This is the mail archive of the
gcc@gcc.gnu.org
mailing list for the GCC project.
Re: mul + div with 64 bit signed ints on IA32
- To: "Frank Klemm" <pfk at fuchs dot offl dot uni-jena dot de>, "Jan Hubicka" <jh at suse dot cz>
- Subject: Re: mul + div with 64 bit signed ints on IA32
- From: "Tim Prince" <tprince at computer dot org>
- Date: Tue, 4 Sep 2001 15:10:37 -0700
- Cc: <gcc at gcc dot gnu dot org>
- References: <20010826202953.E2544@fuchs.offl.uni-jena.de> <20010826233634.A6693@atrey.karlin.mff.cuni.cz> <20010827004731.G2544@fuchs.offl.uni-jena.de> <20010827121624.D8568@atrey.karlin.mff.cuni.cz> <20010827143032.C636@fuchs.offl.uni-jena.de> <20010827173025.F11402@atrey.karlin.mff.cuni.cz> <20010901202854.A7713@fuchs.offl.uni-jena.de> <20010902000000.C27182@atrey.karlin.mff.cuni.cz> <20010902024104.F7713@fuchs.offl.uni-jena.de> <20010903171717.E13574@atrey.karlin.mff.cuni.cz> <20010904215156.C438@fuchs.offl.uni-jena.de>
----- Original Message -----
From: "Frank Klemm" <pfk@fuchs.offl.uni-jena.de>
To: "Jan Hubicka" <jh@suse.cz>
Cc: <gcc@gcc.gnu.org>
Sent: Tuesday, September 04, 2001 12:51 PM
Subject: mul + div with 64 bit signed ints on IA32
>
> A rounding of a 'double' to an 'int' with ANSI-C took 160
clocks on a K6-2.
> In the same time it was possible to calculate the scalar of
_two_ 1200 byte
> long vectors of float values. This is brain dead!
I don't see that you have specified which gcc version you have
chosen. The 3.0 series chooses by far the slowest method. I
don't attempt to run gcc on my K6-2 anyway. Honza has done an
excellent job of correcting this in gcc-3.1, without taking any
unusual shortcuts, implementing both x87 and SSE2. I hope you
don't advocate undoing his work in favor of something totally
strange.
>
> Here we have problems with the design of C and with the design
of the FPU
> of the iA32 architecture.
No doubt an unusually slow code generation choice could be made
for almost any architecture.
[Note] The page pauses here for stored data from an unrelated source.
/-- Frees the entries of a key and notes their groups. -/
def State.freeEntries (s : State) (ctx : BitVec 10) (page : Nat) (bs : List Byte) : State :=
  let hit := s.merge.filter (entryOfKey ctx page)
  { s with merge := s.merge.filter (fun m => !entryOfKey ctx page m), tcq := some ⟨bs, hit.flatMap (·.waiters)⟩ }

/-- A released group resumes in place; one whose record is not written yet does so once it is. -/
def State.releaseGroup (s : State) (r : GroupRef) : State :=
  s.withGroup r fun s =>
    match s.g.status with
    | .merged _ => s.resumeInPlace
    | .queueWait f .entered => s.setStatus (.queueWait f .resolved)
    | _ => s

/-- The fault of a group is final: its second record is due, after its first where that is not written yet (R310). -/
def State.markFinal (s : State) (r : GroupRef) : State :=
  s.withGroup r fun s =>
    match s.g.status with
    | .merged f => s.setStatus (.queueWait f .finaled)
    | .queueWait f .entered => s.setStatus (.queueWait f .both)
    | _ => s

/-- A group whose fault is final writes its second record, and its disposition applies (R310). -/
def State.finalGroup (s : State) (r : GroupRef) : State :=
  s.withGroup r fun s =>
    match s.g.status with
    | .queueWait f .finaled => s.writeWaiting f .finaled
    | .queueWait f .both => s.writeWaiting f .both
    | _ => s

/-- The groups that the running command releases. -/
def State.tcqWaiters (s : State) : List GroupRef := (s.tcq.map (·.waiters)).getD []

/-- RESOLVE (R342, R344). -/
def execResolve (s : State) : Host.Outcome State Fault Refusal :=
  s.ev fun s =>
    s.tcqRun .resolve
      (fun s bs =>
        let page := tcqVa bs % 2 ^ 57 / 4096
        (s.invalRange (tcqCtx bs) (4096 * page) 4096).freeEntries (tcqCtx bs) page bs)
      fun s bs => s.onceLanded (tcqCtx bs) fun s => (s.tcqWaiters.foldl State.releaseGroup s).tcqEnd 0

/-- FINAL (R342, R344): every group of the list writes its record before a disposition ends the context. -/
def execFinalCmd (s : State) : Host.Outcome State Fault Refusal :=
  s.ev fun s =>
    s.tcqRun .finalCmd (fun s bs => s.freeEntries (tcqCtx bs) (tcqVa bs % 2 ^ 57 / 4096) bs)
      fun s _ => (s.tcqWaiters.foldl State.finalGroup (s.tcqWaiters.foldl State.markFinal s)).tcqEnd 0

/-! ### MOVE, THAW (R345, R346) -/

/-- The address lies in a range. -/
def inRange (base len a : Nat) : Bool := decide (base ≤ a) && decide (a < base + len)

/-- Recalls every line of a range that other packages hold, and drops the cores' words of it (R346, R347). A line on its way
back is left to its recall. -/
def State.recallRange (s : State) (base len : Nat) (kind : RecallKind) : State :=
  let s := { s with l1 := s.l1.filter fun w => !inRange base len (4 * w.word) }
  ((s.dir.map (·.line)).filter (inRange base len)).foldl (fun s l =>
    let s := s.resolveDead l
    match s.dir.find? fun e => e.line = l with
    | none => s
    | some e =>
      if s.recalls.any fun r => r.line = l then s
      else if s.otherHolders e = [] then s.dropDir l
      else s.recall l e (s.otherHolders e) kind) s

/-- No other package holds a line of a range. -/
def State.rangeFree (s : State) (base len : Nat) : Bool :=
  s.dir.all (fun e => !inRange base len e.line) && s.recalls.all fun r => !inRange base len r.line

/-- The freeze of a range begins (R345): what a core has posted there, and what an engine has yet to copy, is refused, and
walks again. -/
def State.freeze (s : State) (base len : Nat) : State :=
  State.invalFrames { s with
    freezes := s.freezes ++ [⟨base, len⟩]
    posted := updWhere (fun e => e.bytes.any fun c => inRange base len c.1) (fun e => { e with moved := true, again := true }) s.posted
    acps := s.acps.map fun c =>
      { c with moves := c.moves.map fun m => { m with pa := m.pa.filter fun a => !inRange base len a } } } base len

/-- An open tile of this package holds a line of a range. -/
def State.tileIn (s : State) (base len : Nat) : Bool := s.tiles.any fun t => t.frames.any (inRange base len)

/-- The packages that own lines of a range, or whose open tile has given one up: a slice there may hold an open tile in it (R253,
R346). -/
def State.rangeOwners (s : State) (base len : Nat) : List Nat :=
  ((s.dir.filter fun e => inRange base len e.line).filterMap (·.owner) ++
    (s.openFar.filter fun x => inRange base len x.1).map (·.2)).dedup.filter (· ≠ s.pkg)

/-- Asks every such package whether a tile of its holds a line of the range (log 18). -/
def State.askTiles (s : State) (base len : Nat) : State :=
  (s.rangeOwners base len).foldl (fun s h =>
    let p := s.mkPacket 0x03#8 0x38#8 base 0#10 (unitFlow (homeDie base) (homeSlice base)) 0x0C#8 (toBytes 8 base ++ toBytes 8 len)
    s.request { p with dst := BitVec.ofNat 24 h } .moveAsk true) s

/-- The new addresses of the triggers of a range. -/
def State.newTriggers (s : State) (base len dst : Nat) : List Nat :=
  (s.triggers.filter fun t => inRange base len t.addr).map fun t => dst + (t.addr - base)

/-- Asks the homes of NEW in another package whether they have room for the triggers (log 18). -/
def State.askRoom (s : State) (base len dst : Nat) : State :=
  let as := s.newTriggers base len dst
  if s.here dst then s
  else
    (as.map homeUnit).dedup.foldl (fun s u =>
      match as.find? fun a => homeUnit a = u with
      | none => s
      | some a =>
        s.request (s.mkPacket 0x03#8 0x36#8 a 0#10 (unitFlow (homeDie base) (homeSlice base)) 0x0C#8
          (toBytes 8 (as.countP fun a => homeUnit a == u))) .moveAsk true) s

/-- The homes of NEW in this package have room for the triggers of a range (R346). -/
def State.roomForTriggers (s : State) (base len dst : Nat) : Bool :=
  let as := s.newTriggers base len dst
  !s.here dst || as.all fun a =>
    decide ((s.triggers.countP fun x => !inRange base len x.addr && homeUnit x.addr == homeUnit a) +
      (as.countP fun b => homeUnit b == homeUnit a) ≤ 4096)

/-- The questions of a command that have been answered, by their code in the packet. -/
def State.asks (s : State) : List Req := s.reqs.filter fun r => r.purpose == .moveAsk

/-- A question of the code has an answer that is not a plain 0: yes, or none that could be had (log 76). -/
def State.askedYes (s : State) (code : BitVec 8) : Bool :=
  s.asks.any fun r => r.pkt.op == code &&
    (match r.reply with
     | some (0, d) => ofBytes (d.take 8) != 0
     | _ => true)

/-- The answers have been read. -/
def State.asksDone (s : State) : State := { s with reqs := s.reqs.filter fun r => r.purpose != .moveAsk }

/-- Questions asked, or none to ask: the command waits for the answers, and then its checks are made (R346, R347). -/
def State.onceAsked (s : State) (f : State → State) : State := if s.asks.any fun r => r.reply.isNone then s else f s

/-- The first checks of a MOVE (R346): those that this package can make itself, and the questions to others. VA and NEW are taken
modulo 2^62, the width of a fabric physical address, as is VA of a THAW; R342 does not say what becomes of higher bits (log 85: a
design choice). -/
def State.startMove (s : State) (bs : List Byte) : State :=
  let base := tcqVa bs % 2 ^ 62
  let len := tcqLen bs
  let dst := tcqNew bs % 2 ^ 62
  if s.tileIn base len then s.tcqEnd 3
  else ({ s with move := some ⟨.asking, base, len, dst, 0⟩ }.askTiles base len).askRoom base len dst

/-- The checks of a MOVE, in their order, and its freeze (R346). -/
def State.checkMove (s : State) (m : MoveState) : State :=
  let tile := s.tileIn m.base m.len || s.askedYes 0x38#8
  let room := s.roomForTriggers m.base m.len m.dst && !s.askedYes 0x36#8
  let s := s.asksDone
  if tile then s.tcqEnd 3
  else if !room then s.tcqEnd 5
  else if 64 ≤ s.freezes.length then s.tcqEnd 2
  else State.freeze { s with move := some { m with phase := .copying } } m.base m.len

/-- Copies lines within the package, as far as it goes: the poison of a line goes with it. -/
def State.copyLines (base dst : Nat) : Nat → Nat → State → State × Nat
  | 0, k, s => (s, k)
  | fuel + 1, k, s =>
    match s.readyLine 0#10 0#16 (lineOf (dst + k)) true with
    | .wait s => (s, k)
    | .fail s _ => (s, k)
    | .yes s =>
      let bad := s.poisoned (base + k)
      let s := s.homeWrite none (cellsAt (dst + k) (s.homeBytes (base + k) 128))
      State.copyLines base dst fuel (k + 128)
        (if bad then s.addPoison [lineOf (dst + k)] else s.clearPoison [lineOf (dst + k)])

/-- Sends the lines of a range to another package, as many as its flows take (R350). -/
def State.sendLines (base dst : Nat) : Nat → Nat → State → State × Nat
  | 0, k, s => (s, k)
  | fuel + 1, k, s =>
    let flow := unitFlow (homeDie (base + k)) (homeSlice (base + k))
    if s.flowFull flow (pkgOf dst) then (s, k)
    else
      let flags : BitVec 8 := 0x0C#8 ||| (if s.poisoned (base + k) then 0x40#8 else 0#8)
      State.sendLines base dst fuel (k + 128)
        (s.request (s.mkPacket 0x02#8 0#8 (dst + k) 0#10 flow flags (s.homeBytes (base + k) 128)) (.move (dst + k)) true)

/-- A write of the copy has not been acknowledged. -/
def State.copyOpen (s : State) (m : MoveState) : Bool :=
  s.reqs.any fun r =>
    match r.purpose with
    | .move l => inRange m.dst m.len l
    | _ => false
It's true that the idea of a single
instruction to store float to integer with truncation toward zero
came late in the IA32 series, but the gcc-3.0 code sequence is
contrary to any recommendation ever published. Compaq just
corrected a similar problem in their compilers, before the Intel
acquisition.
>
>
> Option proposals:
>
> -fsaverc
> -ffastrc
> -fsavecld ; the same for the cld flag
> -ffastcld
>
glibc includes implementations of lrint() and the like. I'd like
to see something like -ffast-rint to support g77 (Fortran
spelling -ffast-nint), which has a precedent in the MipsPro
compilers. That only modifies the code to accept IEEE style
round-to-nearest in place of Fortran style round-to-nearest.